• Fri
  • Dec 26, 2014
  • Updated: 11:24am

Dickson disclosure silence deafens

PUBLISHED : Saturday, 08 July, 2000, 12:00am
UPDATED : Saturday, 08 July, 2000, 12:00am

For anyone seeking a little mental distraction this typhoon weekend a gentle wander through Chapter 14 of the stock exchange's listing rules is sure to burn some time.


Where regulatory codes in other financial centres make do with short guidance notes on 'connected transactions' the Hong Kong rule book goes into exhaustive detail.


The reason is the prevalence of family-dominated companies and their penchant for shuffling assets between public and private firms.


The recent chapter 14 misdemeanour by Dickson Concepts (International) (DCI) was hardly unique. It was just so brazen that even corporate-governance jaded Hong Kong gasped with horror.


The idea that a HK$130 million consultancy fee, paid to a private company of the chairman, should not be publicly disclosed barely stands scrutiny.

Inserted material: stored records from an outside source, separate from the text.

/-- A failed byte leads to STOP. -/
theorem stands_of_failed {c : HostCmd} {x : Xfer} {t : State} (hown : ownsXfer c x = true)
    (hseq : t.seq = .stop x false) (hbus : t.bus = .inTransaction) (hwait : t.waitLeft = 0)
    (hframing : tracePhase t.trace = some .closing) : Stands c t := by
  have hbusAt : busAt t.seq = .inTransaction := by rw [hseq]; rfl
  exact ⟨by simp [hseq], by rw [hseq]; exact hown, by simp [hseq], hbus.trans hbusAt.symm,
    by rw [hframing, hseq]; rfl, waiting_of_inTransaction hwait hbusAt⟩

/-- A stalled byte leaves the block where it is. -/
theorem stands_of_stalled {c : HostCmd} {s t : State} (h : Inv s) (hcur : s.cur = some c)
    (hbegun : s.seq ≠ .start .trigger) (hseq : t.seq = s.seq) (htrace : t.trace = s.trace) (hbus : t.bus = s.bus)
    (hwait : t.waitLeft = s.waitLeft) (hlen : t.len = s.len) : Stands c t where
  begun := by rw [hseq]; exact hbegun
  fits := by rw [hseq]; exact (h.running c hcur).2
  inRange := by
    intro x i hi
    rw [xferLen_congr hlen]
    exact h.inRange x i (hseq.symm.trans hi)
  busPhase := by rw [hbus, hseq]; exact h.busPhase
  framing := by rw [htrace, hseq]; exact h.framing
  waiting := by rw [hwait, hseq]; exact h.waiting

/-- The phase after an event. -/
theorem tracePhase_event {s : State} {l : List BusEvent} {e : BusEvent} {p : TracePhase}
    (hframing : tracePhase s.trace = some (phaseAt s.seq)) (htrace : l = s.trace ++ [e])
    (hnext : (phaseAt s.seq).next e = some p) : tracePhase l = some p := by
  rw [htrace, tracePhase_append, hframing]
  exact hnext

theorem own_of_atByte {s : State} {c : HostCmd} {x : Xfer} (h : Inv s) (hcur : s.cur = some c)
    (hat : atByte s x) : ownsXfer c x = true := by
  have hfits := (h.running c hcur).2
  rcases hat with hseq | ⟨i, hseq⟩ <;> rwa [hseq] at hfits

theorem begun_of_atByte {s : State} {x : Xfer} (hat : atByte s x) : s.seq ≠ .start .trigger := by
  rcases hat with hseq | ⟨i, hseq⟩ <;> simp [hseq]

theorem bus_of_atByte {s : State} {x : Xfer} (h : Inv s) (hat : atByte s x) : s.bus = .inTransaction :=
  h.busPhase.trans (busAt_of_atByte hat)

theorem waitLeft_of_atByte {s : State} {x : Xfer} (h : Inv s) (hat : atByte s x) : s.waitLeft = 0 := by
  apply waitLeft_of_not_ticking h
  rcases hat with hseq | ⟨i, hseq⟩ <;> simp [hseq]

/-- A step of sending a byte comes to the next byte or the STOP, fails, or stalls. -/
theorem inv_transmit {s : State} {c : HostCmd} {x : Xfer} {b : Byte} {i : Nat} (h : Inv s)
    (hcur : s.cur = some c) (hat : atByte s x)
    (hack : (phaseAt s.seq).next (.tx b .ack) = some (phaseAt (dataOrStop x i (xferLen s x))))
    (hnack : (phaseAt s.seq).next (.tx b .nack) = some .closing)
    (hfail : ∀ cause, (phaseAt s.seq).next (.fail cause) = some .closing) :
    Inv (transmit x b (dataOrStop x i (xferLen s x)) s) := by
  have hown := own_of_atByte h hcur hat
  have hbus := (transmit_bus x b (dataOrStop x i (xferLen s x)) s).trans (bus_of_atByte h hat)
  have hwait := (transmit_waitLeft x b (dataOrStop x i (xferLen s x)) s).trans (waitLeft_of_atByte h hat)
  refine Stands.inv (c := c) ?_ h hcur (begun_of_atByte hat) (by simp [SameResults])
  rcases transmit_cases x b (dataOrStop x i (xferLen s x)) s with
    ⟨hseq, htrace, -⟩ | ⟨hseq, htrace, -⟩ | ⟨hseq, htrace, -⟩ | ⟨hseq, htrace, -⟩ | ⟨hseq, htrace, -⟩
  · exact stands_of_next hown (by rw [xferLen_congr (transmit_len _ _ _ s)]; exact hseq) hbus hwait
      (by rw [hseq]; exact tracePhase_event h.framing htrace hack)
  · exact stands_of_failed hown hseq hbus hwait (tracePhase_event h.framing htrace hnack)
  · exact stands_of_failed hown hseq hbus hwait (tracePhase_event h.framing htrace (hfail _))
  · exact stands_of_failed hown hseq hbus hwait (tracePhase_event h.framing htrace (hfail _))
  · exact stands_of_stalled h hcur (begun_of_atByte hat) hseq htrace (by simp) (by simp) (by simp)

/-- No transaction is empty. -/
theorem xferLen_pos {s : State} {c : HostCmd} {x : Xfer} (h : Inv s) (hcur : s.cur = some c)
    (hown : ownsXfer c x = true) : 0 < xferLen s x := by
  have hlen (huses : usesLen c = true) : 0 < s.len.toNat := by
    have := h.hasLength c hcur huses
    rw [Nat.pos_iff_ne_zero]
    exact fun hzero => this (BitVec.eq_of_toNat_eq hzero)
  cases x with
  | hostWrite | hostRead => exact hlen (by cases c <;> simp [ownsXfer, usesLen] at hown ⊢)
  | frameRead crcEn => cases crcEn <;> exact Nat.succ_pos _
  | _ => exact Nat.succ_pos _

/-- The address byte's direction bit opens the phase of its data bytes (R75 to R77). -/
theorem inv_address {s : State} {c : HostCmd} {x : Xfer} (h : Inv s) (hcur : s.cur = some c)
    (hseq : s.seq = .address x) :
    Inv (transmit x (addressByte s.devAddr x.dir) (dataOrStop x 0 (xferLen s x)) s) := by
  have hat : atByte s x := .inl hseq
  refine inv_transmit h hcur hat ?_ (by rw [hseq]; rfl) (fun _ => by rw [hseq]; rfl)
  rw [hseq, dataOrStop_lt (xferLen_pos h hcur (own_of_atByte h hcur hat))]
  simp only [phaseAt, TracePhase.next, addressByte_bit0]
  cases x.dir <;> rfl

theorem inv_sendByte {s : State} {c : HostCmd} {x : Xfer} {i : Nat} (b : Byte) (h : Inv s)
    (hcur : s.cur = some c) (hseq : s.seq = .data x i) (hdir : x.dir = .write) :
    Inv (sendByte x b i s) := by
  have hphase : phaseAt s.seq = .sending := by rw [hseq, phaseAt, hdir]
  refine inv_transmit h hcur (.inr ⟨i, hseq⟩) ?_ (by rw [hphase]; rfl) (fun _ => by rw [hphase]; rfl)
  rw [hphase]
  rcases dataOrStop_cases x (i + 1) (xferLen s x) with ⟨-, hnext⟩ | ⟨-, hnext⟩ <;>
    rw [hnext, phaseAt, hdir] <;> rfl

Whether it should have been paid at all raises multiple governance issues. Since most firms now outsource Internet services to specialists, realising they can do a better and cheaper job, it also begs serious questions about management competence.


To re-cap, last December DCI agreed to pay HK$130 million to a private company of its chairman, Dickson Poon, for services linked to setting up its new cyber mall and a shopping centre in Kowloon. These costs have already being been booked to the soon-to-be-spun-off subsidiary Dickson Cyber Concepts.


It also agreed to buy HK$110 million worth of start-up equipment from suppliers chosen by Mr Poon's Dickson Management Consultancy. No mention was made of any connections between the suppliers and Mr Poon.


Sounds odd? You might think so but the stock exchange has only said it reserves the right to take action.


This transaction is the latest of many between Mr Poon's public and private companies that raised eyebrows. The terms on which he privatised prime European assets, including swanky London retailer Harvey Nichols, were widely considered less than generous.


The point is, of course, that with a signed accountant's valuation, the difference between what is 'fair' value and what is legal can be enough to keep the chairman in silk ties for many years.


Reports by London property agents that the Harvey Nichols property is on the market for about HK$880 million indicate a huge potential windfall.


What is so glaring about this case is the large payment for services that the chairman's private firm would seem to have no particular expertise in.


DCI cites payment for developing 'portals', 'high technology infrastructure' and 'multimedia special effects'.


The first question is why didn't the public company undertake these services itself? If it could not, why not hire experts? There is no supporting evidence of the track record of Mr Poon's private consultants.


As for the HK$110 million procurement programme, surely a big public company would have more buying clout? In a subtle effort to suggest there is lots of Internet savvy within the Dickson empire, the company says it has actively pursued an 'e-commerce' strategy since 1996.


Interesting, since that is just about the time Softbank first invested in Yahoo! The odd thing is that Mr Poon waited until last December to start his Cyber Concepts venture.


From a broader market stance the pity of this case is the absence of public voices offering criticism.


When contacted on Thursday, Edward Chow Kwong-fai, chairman of the Hong Kong Society of Accountants corporate governance committee, refused to comment on the case.


Despite being a leading professional body, with statutory powers, he cited his upcoming listing-committee hearing for a Growth Enterprise Market listing of his own as a reason not to comment.


When such a figure is unprepared to take a stand, what hope is there for an improved governance culture? Questions should be asked of Edwin Ing, a DCI executive director and company secretary. He is a former chairman of the Hong Kong Institute of Company Secretaries and has beaten the corporate governance drum in public forums.


His job is to ensure the board is properly informed of its fiduciary duties and that disclosures are proper and timely.